Chomsky Grammars II • A Chomsky type 1 grammar contains only production rules of the form beta A gamma ::= beta alpha gamma where A is a single non-terminal symbol and alpha, beta and gamma are strings of terminal and/or non-terminal symbols. • i.e. each production replaces a single non-terminal symbol in a particular context. • Often called context-sensitive grammars.
Chomsky Grammars III • A Chomsky type 2 grammar contains only production rules of the form A ::= alpha where A is a single non-terminal symbol and alpha is a string of terminal and/or non-terminal symbols. • Often called context-free grammars. • A Chomsky type 3 grammar contains only production rules of the forms A ::= a and A ::= bB in which A and B are single non-terminal symbols and a and b are single terminal symbols. • Often called regular-expression grammars.

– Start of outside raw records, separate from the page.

-- ==== Sys2Proof/WellFormed.lean ====
section
/-!
DEFINITION. What the model asks of an instruction term and of a configuration.

The register number of a term is in range by its type. What is left to check is that the term has a word
(rule R128: a hint instruction has one only through `PrefetchDecode`), and that a configuration is one of
those the spec admits (rules R7, R20, R38, R40, R49, R77 and the decisions they cite).
-/

namespace Sys2Proof

/-- An instruction term is well formed under a configuration when some word stands for it (rules R123, R128). -/
def Instr.wellFormed (c : Config) (i : Instr) : Bool := (encode c.prefetchDecode i).isSome

/-- The writable mask and the fixed value are disjoint and zero at the reserved bits [7:2] (rule R38). -/
def WarlShape.wellFormed (w : WarlShape) : Bool :=
  w.wmask &&& w.fixed == 0#12 && w.wmask &&& ~~~cmoFieldMask == 0#12 && w.fixed &&& ~~~cmoFieldMask == 0#12

/-- No word stands in two rows of `PrefetchDecode`. -/
def prefetchWordsDistinct : List PrefetchRow → Bool
  | [] => true
  | r :: rows => rows.all (fun q => q.word != r.word) && prefetchWordsDistinct rows

/-- `PrefetchDecode` is a partial function to hint instructions whose words are 32-bit ones, disjoint from
the four encoded instructions (rule R128). -/
def prefetchDecodeWellFormed (rows : List PrefetchRow) : Bool :=
  prefetchWordsDistinct rows &&
    rows.all (fun r => r.hint.isHint && isWordSized (byteOfWord r.word 0) &&
      (match decode r.word with
        | .instr _ => false
        | .reserved _ => true
        | .notCmo => true))

/-- No two observers have one number. -/
def observersDistinct : List Observer → Bool
  | [] => true
  | o :: os => os.all (fun p => p.id != o.id) && observersDistinct os

/-- The numbers rise strictly. -/
def strictlyRising : List Nat → Bool
  | [] => true
  | a :: rest => rest.all (fun b => decide (a < b)) && strictlyRising rest

/-- No observer is in two sets. -/
def setsDisjoint : List (List ObserverId) → Bool
  | [] => true
  | d :: rest => rest.all (fun e => d.all (fun o => !e.contains o)) && setsDisjoint rest

/-- The whole of a range is in a range of locations that the observer can load from or store to (rule R62). -/
def Observer.reaches (p : Observer) (r : AddrRange) : Bool :=
  p.reach.any (fun q => decide (q.base ≤ r.base ∧ r.base + r.size ≤ q.base + q.size))

/-- Sets of coherent observers are for whole blocks (rule R70), and are disjoint, each in one canonical form, of observers of
every location of the range (rule R77). -/
def DomainRange.wellFormed (c : Config) (d : DomainRange) : Bool :=
  d.range.base % c.cbs == 0 && d.range.size % c.cbs == 0 &&
    d.sets.all (fun s => strictlyRising s && s.all (fun o => c.observers.any (fun p => p.id == o && p.reaches d.range))) &&
    setsDisjoint d.sets

/-- A configuration the spec admits. -/
def Config.wellFormed (c : Config) : Bool :=
  c.warlM.wellFormed && c.warlS.wellFormed && c.warlH.wellFormed && c.warlVs.wellFormed &&
    prefetchDecodeWellFormed c.prefetchDecode && observersDistinct c.observers &&
    !c.hartIds.isEmpty && c.domains.all (DomainRange.wellFormed c) &&
    decide (c.cbsLog.val ≤ c.paBits) && c.resetVector.toNat % c.ialign == 0 && c.trunc c.resetVector == c.resetVector

end Sys2Proof
end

Programming Languages And Chomsky Grammars • In programming languages the syntax of statements, expressions etc. is defined by a type 2 grammar. • Syntax analysis works on type 2 grammars. • Type 3 grammars are used to define the micro-syntaxof lexical items such as identifiers, literals and strings. • Lexical analysis works on type 3 grammars. • Note that a type 3 grammar is also a type 2 grammar. • A type 2 grammar is also a type 1 grammar. • A type 1 grammar is also a type 0 grammar. • In general type 0 grammars cannot be analysed by a computer. • The other 3 types can be analysed by a computer.

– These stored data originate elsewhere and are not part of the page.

-- ==== Sys2Proof/Machine/Cache.lean ====
section
/-!
DEFINITION. The cache machine (spec rules R77, R102 to R112): sets of coherent observers, the view of an observer,
the caches' own moves, loads, stores, and the three cache block operations. Every operation here is one atomic step.
-/

namespace Sys2Proof.Machine

/-! ### Attributes and sets of coherent observers -/

/-- `attrs(pa)`: the attributes of the first region that holds the address; `none` where the platform has no region
or no such address (rules R43, R92). -/
def State.attrs (s : State) (pa : Nat) : Option Attr :=
  if pa < s.cfg.paSize then
    (s.regions.find? (fun r => decide (r.base ≤ pa ∧ pa < r.base + r.size))).map Region.attr
  else none

/-- The location exists: a region of the address map holds it (rule R92). What an access elsewhere does is left open there: that
it does not exist is the model's choice (DESIGN CHOICE, log entry 32). -/
def State.exist (s : State) (pa : Nat) : Bool := (s.attrs pa).isSome

/-- `cset(o, pa)`: the set of coherent observers `o` belongs to (rule R77); `o` alone where hardware does not enforce
coherence, and where the platform lists no set with it. -/
def State.cset (s : State) (o : ObserverId) (pa : Nat) : List ObserverId :=
  match s.attrs pa with
  | none => [o]
  | some a =>
    if a.coherent then ((s.cfg.coherentSets (s.blockBase pa) a.cacheable).find? (fun d => d.contains o)).getD [o] else [o]

/-- Whether some member of a set has a cache (rule R109). -/
def State.setCached (s : State) (set : List ObserverId) : Bool :=
  s.cfg.observers.any (fun o => o.cached && set.contains o.id)

/-! ### Lines -/

/-- The order of cache keys: by block, then by set. -/
def CacheKey.lt (a b : CacheKey) : Bool := natLt a.block b.block || (a.block == b.block && natListLt a.set b.set)

/-- The key of the block of `pa` in the caches of `cset(o, pa)`. -/
def State.keyOf (s : State) (o : ObserverId) (pa : Nat) : CacheKey :=
  { set := s.cset o pa, block := s.blockBase pa }

/-- `Cache[S][B]` (rule R102); `none` is `Absent`. -/
def State.line (s : State) (o : ObserverId) (pa : Nat) : Option Line := mapGet (s.keyOf o pa) s.cache

/-- `Cache[S][B] <- Present(data, dirty)`. -/
def State.setLine (s : State) (o : ObserverId) (pa : Nat) (l : Line) : State :=
  { s with cache := mapSet CacheKey.lt (s.keyOf o pa) l s.cache }

/-- `Cache[S][B] <- Absent`. -/
def State.dropLine (s : State) (o : ObserverId) (pa : Nat) : State :=
  { s with cache := mapDel (s.keyOf o pa) s.cache }

/-- The bytes of a block in memory, `Mem[B .. B+CBS-1]`. -/
def State.memBlock (s : State) (pa : Nat) : List Byte := s.mem.readBytes (s.blockBase pa) s.cfg.cbs

/-- `View(o, pa)` (rule R103). -/
def State.view (s : State) (o : ObserverId) (pa : Nat) : Byte :=
  match s.line o pa with
  | some l => l.data.getD (pa - s.blockBase pa) 0#8
  | none => s.mem.read pa

/-! ### What bears on instruction fetches (rule R116) -/

/-- The bytes from `base` on may have changed, as a fetch sees them. -/
def State.markChanged (s : State) (base size : Nat) : State := { s with fetchLog := .changed base size :: s.fetchLog }

/-- The marks of the bytes in which a copy of the block of `pa` differs from memory. -/
def State.differing (s : State) (pa : Nat) (data : List Byte) : List FetchMark :=
  ((List.range s.cfg.cbs).filter (fun k => data.getD k 0#8 != s.mem.read (s.blockBase pa + k))).map
    (fun k => .changed (s.blockBase pa + k) 1)

/-- The marks of an operation that makes the copy of the block and memory agree, or removes the copy: one for each byte in which
the two differ, whose fetch has no defined result before either. No other byte's fetch changes (rule R116). -/
def State.markDiffering (s : State) (o : ObserverId) (pa : Nat) : State :=
  match s.line o pa with
  | none => s
  | some l => { s with fetchLog := s.differing pa l.data ++ s.fetchLog }

/-! ### The caches' own moves (rules R104 to R106); where a move is not offered nothing changes -/

/-- Fill is offered on an absent or clean block, in a set of observers of the location that has a cache (rules R77, R104, R109),
where the location exists (DESIGN CHOICE, log entry 32). -/
def State.fillOffered (s : State) (o : ObserverId) (pa : Nat) : Bool :=
  s.setCached (s.cset o pa) && s.cfg.observes o pa && s.exist pa &&
    (match s.line o pa with
      | none => true
      | some l => !l.dirty)

/-- Fill (rule R104). -/
def State.fill (s : State) (o : ObserverId) (pa : Nat) : State :=
  if s.fillOffered o pa then (s.markDiffering o pa).setLine o pa { data := s.memBlock pa, dirty := false } else s

/-- Drop (rule R105). -/
def State.drop (s : State) (o : ObserverId) (pa : Nat) : State :=
  match s.line o pa with
  | none => s
  | some l => if l.dirty then s else (s.markDiffering o pa).dropLine o pa

/-- The block of `pa` written to memory and held clean, if it is held dirty: the common core of WriteBack and Clean
(rules R71, R106, R111). -/
def State.writeDirty (s : State) (o : ObserverId) (pa : Nat) : State :=
  match s.line o pa with
  | none => s
  | some l =>
    if l.dirty then
      { (s.markDiffering o pa).setLine o pa { l with dirty := false } with mem := s.mem.writeBytes (s.blockBase pa) l.data }
    else s

/-- WriteBack (rule R106). -/
def State.writeBack (s : State) (o : ObserverId) (pa : Nat) : State := s.writeDirty o pa

/-! ### Loads and stores -/

/-- Whether an element of the global memory order accesses the byte. -/
def MemOp.covers (op : MemOp) (a : Nat) : Bool := decide (op.base ≤ a ∧ a < op.base + op.size)

/-- Whether an invalidate operation by `o` operated on the byte and no store to it came since (rule R101); a flush
performs one (rule R74). Rule R101 leaves open whether the "global memory order" in which no store may come is that of all agents or
of some: here it is of all, so a store by any observer, a non-coherent one too, counts (DESIGN CHOICE, log entry 19). -/
def invalidatedSinceStore (o : ObserverId) (a : Nat) : List MemOp → Bool
  | [] => false
  | op :: older =>
    if op.covers a && op.kind == .store then false
    else if op.covers a && (op.kind == .invalidate || op.kind == .flush) && op.observer == o then true
    else invalidatedSinceStore o a older

/-- The byte a load returns: the view (rule R107), or a free value where the weaker reading of rule R101 applies. -/
def State.loadByte (s : State) (o : ObserverId) (pa k : Nat) : Byte :=
  if s.cfg.invalLoadValue = .any && invalidatedSinceStore o (pa + k) s.gmo then Config.freeLoadByte s.free k
  else s.view o (pa + k)

/-- `Load(o, pa, n)`: the bytes it returns (rule R107). -/
def State.load (s : State) (o : ObserverId) (pa n : Nat) : List Byte := (List.range n).map (s.loadByte o pa)

/-- A list with the elements from position `k` on replaced by those of `v`, as far as it reaches. -/
def patch (data : List Byte) (k : Nat) (v : List Byte) : List Byte :=
  data.mapIdx (fun i b => if k ≤ i ∧ i < k + v.length then v.getD (i - k) 0#8 else b)

/-- `Store(o, pa, n, v)`, the bytes all in one block (rule R108). -/
def State.store (s : State) (o : ObserverId) (pa : Nat) (v : List Byte) : State :=
  match s.line o pa with
  | some l => s.setLine o pa { data := patch l.data (pa - s.blockBase pa) v, dirty := true }
  | none => { s with mem := s.mem.writeBytes pa v }

/-! ### The three cache block operations -/

/-- `Invalidate(h, pa)` (rule R110). -/
def State.invalidate (s : State) (h : ObserverId) (pa : Nat) : State := (s.markDiffering h pa).dropLine h pa

/-- `Clean(h, pa)` (rule R111). -/
def State.clean (s : State) (h : ObserverId) (pa : Nat) : State := s.writeDirty h pa

/-- `Flush(h, pa)`, its two halves in one step (rule R112). -/
def State.flush (s : State) (h : ObserverId) (pa : Nat) : State := (s.clean h pa).invalidate h pa

/-! ### The global memory order -/

/-- One element more at the end of the global memory order (rules R99, R100, R102). -/
def State.record (s : State) (o : ObserverId) (kind : MemKind) (base size : Nat) : State :=
  { s with gmo := { observer := o, kind := kind, base := base, size := size } :: s.gmo }

/-- A management operation accesses all the bytes of its block (rule R99). -/
def State.recordBlock (s : State) (kind : MemKind) (pa : Nat) : State :=
  s.record s.self kind (s.blockBase pa) s.cfg.cbs

/-- Whether two runs of bytes share one. -/
def overlap (a n b m : Nat) : Bool := decide (max a b < min (a + n) (b + m))

/-- The reservations that a store by `o` leaves: those of the other observers on a byte it stores to are lost, so that
no paired store-conditional can succeed across it (rule R98; log entry 10). -/
def keptByStore (o : ObserverId) (pa n : Nat) (rs : List Reservation) : List Reservation :=
  rs.filter (fun r => r.hart == o || !overlap r.base r.size pa n)

/-- A store as an observer performs it: the store, its place in the global memory order, its mark for fetches, and what it
does to reservations. -/
def State.observerStore (s : State) (o : ObserverId) (pa : Nat) (v : List Byte) : State :=
  { ((s.store o pa v).record o .store pa v.length).markChanged pa v.length with
    reservations := keptByStore o pa v.length s.reservations }

end Sys2Proof.Machine
end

Backtracking • Consider the following grammar : S ::= ‘c’ A ‘d’ A ::= ‘a’ ‘b’ | ‘a’ • Suppose the input sequence is “cad”. • Parser consumes ‘c’. • Chooses first alternative for A and consumes ‘a’. • Parser now looking for a ‘b’ which is not present. • Parser must backtrack and try the second alternative for A. • Parser consumes ‘a’. • Parser consumes ‘d’. • Backtracking is inefficient and makes the parser more complex to write.

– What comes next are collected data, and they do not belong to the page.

/-- Rules R84, R85, R178, R179, R191, R201: the exceptions of `CBO.ZERO` that its address gives rise to, in order, and its
going on to the stores where there is none: write permission at every stage, and for every byte of the block. The order, the U
rule and the trap value are decisions D30, D34 and D18 (log entry 34). -/
def Obligations.WriteAddressChecks : Prop :=
  ∀ (s : State) (rs1 : RegNum) (g : Option Pte) (gpa pa : Nat),
    let va := s.effAddr rs1
    let m := s.effMode
    let i := Instr.cboZero rs1
    let user (p : Pte) : Prop :=
      match m with
      | .M => True
      | .U => p.u = true
      | .VU => p.u = true
      | .S => p.u = false ∨ s.hart.csr.mstatus.sum = true
      | .VS => p.u = false ∨ s.hart.csr.vsstatus.sum = true
    let allowed (p : Pte) : Prop := p.v = true ∧ p.w = true ∧ user p
    let gAllowed (p : Pte) : Prop := p.v = true ∧ p.w = true ∧ p.u = true
    illegalWrite s.hart.cmo s.hart.mode = false → s.accessTriggers .write va = .pass () →
    (translateVa s.hart.csr va.toNat m = .walkAccessFault →
      exec i s = .next (s.trap { cause := .storeAmoAccessFault, tval := va, gpa := 0 })) ∧
    (translateVa s.hart.csr va.toNat m = .walkGuestPageFault gpa →
      exec i s = .next (s.trap { cause := .storeAmoGuestPageFault, tval := va, gpa := gpa })) ∧
    (∀ p, translateVa s.hart.csr va.toNat m = .mapped (some p) g gpa pa → ¬allowed p →
      exec i s = .next (s.trap { cause := .storeAmoPageFault, tval := va, gpa := 0 })) ∧
    (∀ s1, translateVa s.hart.csr va.toNat m = .mapped s1 g gpa pa → (∀ p, s1 = some p → allowed p) →
      (∀ p, g = some p → ¬gAllowed p →
        exec i s = .next (s.trap { cause := .storeAmoGuestPageFault, tval := va, gpa := gpa })) ∧
      ((∀ p, g = some p → gAllowed p) → s.pmaConstraintsMet pa = true →
        ((∃ a ∈ s.block pa, s.jointW m a = false) →
          exec i s = .next (s.trap { cause := .storeAmoAccessFault, tval := va, gpa := 0 })) ∧
        ((∀ a ∈ s.block pa, s.jointW m a = true) →
          ∃ t, exec i s = .next t ∧ (Completed s t ∨ InProgress s t))))

/-- Rules R90, R199: a CMO instruction that its own enable bits do not forbid (a hint has none) and whose address passes both stages
is refused where its block does not meet the PMA constraints: the behaviour is UNSPECIFIED. UNSPECIFIED becomes a refusal by decision D32 (log entry 26). -/
def Obligations.PmaConstraintsUnmetIsRefused : Prop :=
  ∀ (s : State) (k : OpClass) (i : Instr) (rs1 : RegNum) (s1 g : Option Pte) (gpa pa : Nat),
    (k = .inval ∧ i = .cboInval rs1) ∨ (k = .mgmt ∧ i = .cboClean rs1) ∨ (k = .mgmt ∧ i = .cboFlush rs1) ∨
      (k = .write ∧ i = .cboZero rs1) ∨ (k = .mgmt ∧ i.isHint = true ∧ i.rs1 = rs1) →
    (k ≠ .write → i.isHint = false → illegalMgmt s.hart.cmo s.hart.mode = false) →
    (k = .write → illegalWrite s.hart.cmo s.hart.mode = false) →
    s.hart.csr.triggers = [] →
    translateVa s.hart.csr (s.effAddr rs1).toNat s.effMode = .mapped s1 g gpa pa →
    s.firstStageOk k s.effMode s1 = true → s.gStageOk k g = true →
    (∃ a ∈ s.block pa, s.attrs a ≠ s.attrs pa) ∨ (∃ a, s.attrs pa = some a ∧ a.perm.w = true ∧ a.perm.r = false) →
    exec i s = .refused .pmaConstraint

/-- Rules R192, R202, R203, R175, R189: the exceptions each instruction can take, the address misaligned and virtual
instruction ones not among them; an exception leaves memory and caches as they were, and any other next state is the
instruction done or in progress. The table is rule R202, derived by the spec; that a trap changes no memory is decision D26, and
that a hint takes no exception but breakpoint decision D22. -/
def Obligations.ExceptionsOfEachInstruction : Prop :=
  ∀ (i : Instr) (s t : State), exec i s = .next t →
    Completed s t ∨ InProgress s t ∨
    ∃ e, t = s.trap e ∧ raises s.cfg i e.cause = true ∧ SameMemory s t ∧
      e.cause ≠ .storeAmoAddrMisaligned ∧ e.cause ≠ .loadAddrMisaligned ∧ e.cause ≠ .instrAddrMisaligned ∧
      e.cause ≠ .virtualInstruction

/-! ### Triggers -/

/-- Rules R194 to R198: one armed trigger. It matches an address exactly or as one of its NAPOT range, the effective address
being compared as given. Of type 6 and matching, it fires on a management instruction if it is set for loads or stores, on
`CBO.ZERO` if for stores, on a hint as `HintIsLoadStore` says; not matching, it fires on none. Armed for load or store addresses of
type 2, or for data, it makes every CMO instruction that executes one without a meaning. `CBME` is asked of a management instruction
alone, `CBWE` of `CBO.ZERO` alone, neither of a hint nor of an execute trigger. Set for execution, it stops the
instruction at `pc` before it is fetched exactly where it matches `pc`. The shape of a trigger is the model's (log entry 20). -/
def Obligations.TriggersOnCmoInstructions : Prop :=
  ∀ (s : State) (tr : Trigger) (i : Instr), s.hart.csr.triggers = [tr] → tr.armed = true → tr.action = .breakpoint →
    let legal : Prop :=
      match i with
      | .cboInval _ => illegalMgmt s.hart.cmo s.hart.mode = false
      | .cboClean _ => illegalMgmt s.hart.cmo s.hart.mode = false
      | .cboFlush _ => illegalMgmt s.hart.cmo s.hart.mode = false
      | .cboZero _ => illegalWrite s.hart.cmo s.hart.mode = false
      | .prefetchR _ _ => True
      | .prefetchW _ _ => True
      | .prefetchI _ _ => True
    let va := s.effAddr i.rs1
    let hit (a : Word) : Prop :=
      match tr.compare with
      | .exact => tr.addr = a
      | .napot k => tr.addr.toNat / 2 ^ k = a.toNat / 2 ^ k
    let stops := ∃ e, e.cause = .breakpoint ∧ exec i s = .next (s.trap e)
    (tr.ttype = .mcontrol6 → tr.data = false → hit va →
      (∀ rs1, i = .cboInval rs1 ∨ i = .cboClean rs1 ∨ i = .cboFlush rs1 → legal → tr.load = true ∨ tr.store = true → stops) ∧
      (∀ rs1, i = .cboZero rs1 → (legal → tr.store = true → stops) ∧ (tr.store = false → s.accessTriggers .write va = .pass ())) ∧
      (i.isHint = true → tr.load = true ∨ tr.store = true →
        (s.cfg.hintIsLoadStore = true → stops) ∧
        (s.cfg.hintIsLoadStore = false → s.accessTriggers (.hint s.cfg) va = .pass ()))) ∧
    (tr.ttype = .mcontrol6 → tr.data = false → ¬hit va → ∀ k, s.accessTriggers k va = .pass ()) ∧
    (tr.ttype = .mcontrol ∨ tr.data = true → tr.load = true ∨ tr.store = true → legal →
      exec i s = .refused .unspecifiedTrigger) ∧
    (tr.execute = true → tr.data = false → hit s.hart.pc → s.hart.pending = none →
      ∃ e, e.cause = .breakpoint ∧ hartStep s = .next (s.trap e)) ∧
    (tr.execute = false ∨ ¬hit s.hart.pc → s.executeTriggers = .pass ())

/-! ### Traps and returns -/

/-- Rules R201, R203, R206: a trap to M-mode sets exactly these registers and nothing else, with `pc` at the handler. A
guest-page fault records the guest physical address; what it leaves in `mtinst` is a free value, and other traps leave
`mtval2` and `mtinst` as they are (log entries 2, 8). It rests on general knowledge (decision D20, log entries 8 and 11). -/
def Obligations.TrapToMachineMode : Prop :=
  ∀ (s : State) (e : Exc), trapTarget s.cfg s.hart.mode s.hart.csr e.cause = .m →
    let h := s.hart
    let guest := e.cause.code = 20 ∨ e.cause.code = 21 ∨ e.cause.code = 23
    SameMemory s (s.trap e) ∧ ∃ gpa inst,
      (guest → gpa = s.cfg.trunc (BitVec.ofNat 64 (e.gpa / 4))) ∧
      (¬guest → gpa = h.csr.mtval2 ∧ inst = h.csr.mtinst) ∧
      (s.trap e).hart =
        { h with
          mode := .M
          pc := s.cfg.trunc (h.csr.mtrap.tvec &&& ~~~3#64)
          csr := { h.csr with
            mtrap :=
              { epc := h.pc, cause := BitVec.ofNat 64 e.cause.code, tval := e.tval, tvec := h.csr.mtrap.tvec }
            mtval2 := gpa
            mtinst := inst
            mstatus :=
              { h.csr.mstatus with
                mpp := h.mode.level, mpv := h.mode.virt, mpie := h.csr.mstatus.mie, mie := false } } }

/-- Rules R201, R203, R206: the same for a trap to HS-mode, with the `s` registers and `hstatus.SPV` (log entries 2, 8). It
rests on general knowledge (decision D20, log entries 8 and 11). -/
def Obligations.TrapToSupervisorMode : Prop :=
  ∀ (s : State) (e : Exc), trapTarget s.cfg s.hart.mode s.hart.csr e.cause = .s →
    let h := s.hart
    let guest := e.cause.code = 20 ∨ e.cause.code = 21 ∨ e.cause.code = 23
    SameMemory s (s.trap e) ∧ ∃ gpa inst,
      (guest → gpa = s.cfg.trunc (BitVec.ofNat 64 (e.gpa / 4))) ∧
      (¬guest → gpa = h.csr.htval ∧ inst = h.csr.htinst) ∧
      (s.trap e).hart =
        { h with
          mode := .S
          pc := s.cfg.trunc (h.csr.strap.tvec &&& ~~~3#64)
          csr := { h.csr with
            strap :=
              { epc := h.pc, cause := BitVec.ofNat 64 e.cause.code, tval := e.tval, tvec := h.csr.strap.tvec }
            htval := gpa
            htinst := inst
            spv := h.mode.virt
            mstatus :=
              { h.csr.mstatus with
                spp := decide (h.mode.level = .s), spie := h.csr.mstatus.sie, sie := false } } }

/-- Rules R201, R203, R206: the same for a trap to VS-mode, with the `vs` copies of the registers. It rests on general
knowledge (decision D20, log entry 11). -/
def Obligations.TrapToVirtualSupervisorMode : Prop :=
  ∀ (s : State) (e : Exc), trapTarget s.cfg s.hart.mode s.hart.csr e.cause = .vs →
    let h := s.hart
    SameMemory s (s.trap e) ∧
      (s.trap e).hart =
        { h with
          mode := .VS
          pc := s.cfg.trunc (h.csr.vstrap.tvec &&& ~~~3#64)
          csr := { h.csr with
            vstrap :=
              { epc := h.pc, cause := BitVec.ofNat 64 e.cause.code, tval := e.tval, tvec := h.csr.vstrap.tvec }
            vsstatus :=
              { h.csr.vsstatus with
                spp := decide (h.mode.level = .s), spie := h.csr.vsstatus.sie, sie := false } } }

/-- Rule R208: where an exception goes. Guest-page faults never go to VS-mode. It rests on general knowledge (decision D20,
log entry 11). -/
def Obligations.DelegationOfExceptions : Prop :=
  ∀ (c : Config) (m : Mode) (csr : HostCsrs) (e : Cause),
    let med := csr.medeleg.getLsbD e.code
    let hed := csr.hedeleg.getLsbD e.code
    let guest := e.code = 20 ∨ e.code = 21 ∨ e.code = 23
    (m = .M ∨ c.hasS = false ∨ med = false → trapTarget c m csr e = .m) ∧
    (m ≠ .M → c.hasS = true → med = true →
      ((m = .VS ∨ m = .VU) ∧ hed = true ∧ ¬guest → trapTarget c m csr e = .vs) ∧
      (m = .S ∨ m = .U ∨ hed = false ∨ guest → trapTarget c m csr e = .s))

/-- Rule R207: what `MRET` does, in M-mode: these registers and nothing else. It rests on general knowledge (decision D20);
that MPV is left is log entry 8. -/
def Obligations.MretRestores : Prop :=
  ∀ (s : State), s.hart.pending = none → s.hart.mode = .M →
    let h := s.hart
    let st := h.csr.mstatus
    let back : Mode :=
      match st.mpp with
      | .m => .M
      | .s => if s.cfg.hasH = true ∧ st.mpv = true then .VS else .S
      | .u => if s.cfg.hasH = true ∧ st.mpv = true then .VU else .U
    runEvent .mret s = .next (s.withHart
      { h with
        mode := back
        pc := s.cfg.trunc h.csr.mtrap.epc
        csr := { h.csr with
          mstatus :=
            { st with
              mie := st.mpie
              mpie := true
              mpp := if s.cfg.hasU = true then .u else .m
              mprv := if back = .M then st.mprv else false } } })

/-- Rule R207: what `SRET` does, in HS-mode, in M-mode where there is S-mode, and, with the `vs` copies, in VS-mode: these registers
and nothing else; elsewhere it is no step (log entry 9). It rests on general knowledge (decision D20, log entry 41). That
`hstatus.SPV` is left as it is, is the model's reading (log entry 8). -/
def Obligations.SretRestores : Prop :=
  ∀ (s : State), s.hart.pending = none →
    let h := s.hart
    (h.mode = .S ∨ (h.mode = .M ∧ s.cfg.hasS = true) → runEvent .sret s = .next (s.withHart
      { h with
        mode :=
          if s.cfg.hasH = true ∧ h.csr.spv = true then (if h.csr.mstatus.spp then .VS else .VU)
          else (if h.csr.mstatus.spp then .S else .U)
        pc := s.cfg.trunc h.csr.strap.epc
        csr := { h.csr with
          mstatus := { h.csr.mstatus with sie := h.csr.mstatus.spie, spie := true, spp := false, mprv := false } } })) ∧
    (h.mode = .VS → runEvent .sret s = .next (s.withHart
      { h with
        mode := if h.csr.vsstatus.spp then .VS else .VU
        pc := s.cfg.trunc h.csr.vstrap.epc
        csr := { h.csr with
          mstatus := { h.csr.mstatus with mprv := false }
          vsstatus := { h.csr.vsstatus with sie := h.csr.vsstatus.spie, spie := true, spp := false } } })) ∧
    ((h.mode = .M ∧ s.cfg.hasS = false) ∨ h.mode = .U ∨ h.mode = .VU → runEvent .sret s = .next s)

/-- Rules R206, R207: the executing hart's mode changes by an exception, by a return, and by no other step of an agent: a CMO
instruction that completes leaves it. It rests on general knowledge (decision D20, log entries 11 and 41). -/
def Obligations.OnlyTrapsAndReturnsChangeMode : Prop :=
  ∀ (e : Event) (s t : State), runEvent e s = .next t → t.self = s.self → s.others.all (fun p => p.1 != s.self) = true →
    t.hart.mode ≠ s.hart.mode → e = .mret ∨ e = .sret ∨
      ((e = .hart ∨ (∃ addr n, e = .memRead addr n) ∨ ∃ addr v, e = .memWrite addr v) ∧ ∃ x, t = s.trap x)

/-! ### The cache machine -/

/-- Rules R77, R104, R105, R109: Fill, on a block that is absent or clean, in a set of observers of the location that has a cache;
and Drop, on a clean copy only. They are steps of the spec's machine (decision D23). The model's choices are that no Fill is
offered at an address that no region holds (log entry 32) and that a move that is not offered leaves the state as it is (log
entry 9). -/
def Obligations.FillAndDropOfCleanCopies : Prop :=
  ∀ (s : State) (o : ObserverId) (pa : Nat),
    let offered := s.setCached (s.cset o pa) = true ∧ s.cfg.observes o pa = true ∧ s.attrs pa ≠ none ∧ ∀ l, s.line o pa = some l → l.dirty = false
    (offered → ∃ t l, runEvent (.fill o pa) s = .next t ∧ t.line o pa = some l ∧ l.dirty = false ∧
      l.data.length = s.cfg.cbs ∧ (∀ k < s.cfg.cbs, l.data.getD k 0#8 = s.mem.read (s.blockBase pa + k)) ∧
      t.mem = s.mem ∧ t.hart = s.hart ∧ ∀ key, key ≠ s.keyOf o pa → mapGet key t.cache = mapGet key s.cache) ∧
    (¬offered → runEvent (.fill o pa) s = .next s) ∧
    (∀ l, s.line o pa = some l → l.dirty = false →
      ∃ t, runEvent (.drop o pa) s = .next t ∧ t.line o pa = none ∧ t.mem = s.mem ∧ t.hart = s.hart ∧
        ∀ key, key ≠ s.keyOf o pa → mapGet key t.cache = mapGet key s.cache) ∧
    ((s.line o pa = none ∨ ∃ l, s.line o pa = some l ∧ l.dirty = true) → runEvent (.drop o pa) s = .next s)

Predictive Parsing • It is reasonably straightforward to construct a grammar which can be parsed without backtracking. • Simplest type is the LL(1) grammar : • An LL(1) grammar can be parsed by reading the input left to right. • At each step the leftmost derivation is produced. • Only the leftmost non-terminal in the sequence is replaced. • Which production rule should be used at each step can be uniquely determined from the tokens already consumed, the current input token and a peek at the next input token. • 1 token lookahead. • C-- has an LL(1) grammar. • Ideal for recursive descent predictive parsing.
Summary • Syntax analysis : determining whether or not a file contains a syntactically correct program. • Recursive descent parsing : One subprogram to syntax analyse each (major) syntactic construct. • Symbol table holds information about user defined identifiers for use in syntax analysis and code generation. • Abstract syntax tree holds an abstract representation of the statements for use in syntax analysis and code generation. • Chomsky grammars are used to define the syntax of programming languages. • C-- has an LL(1) Chomsky type 2 grammar.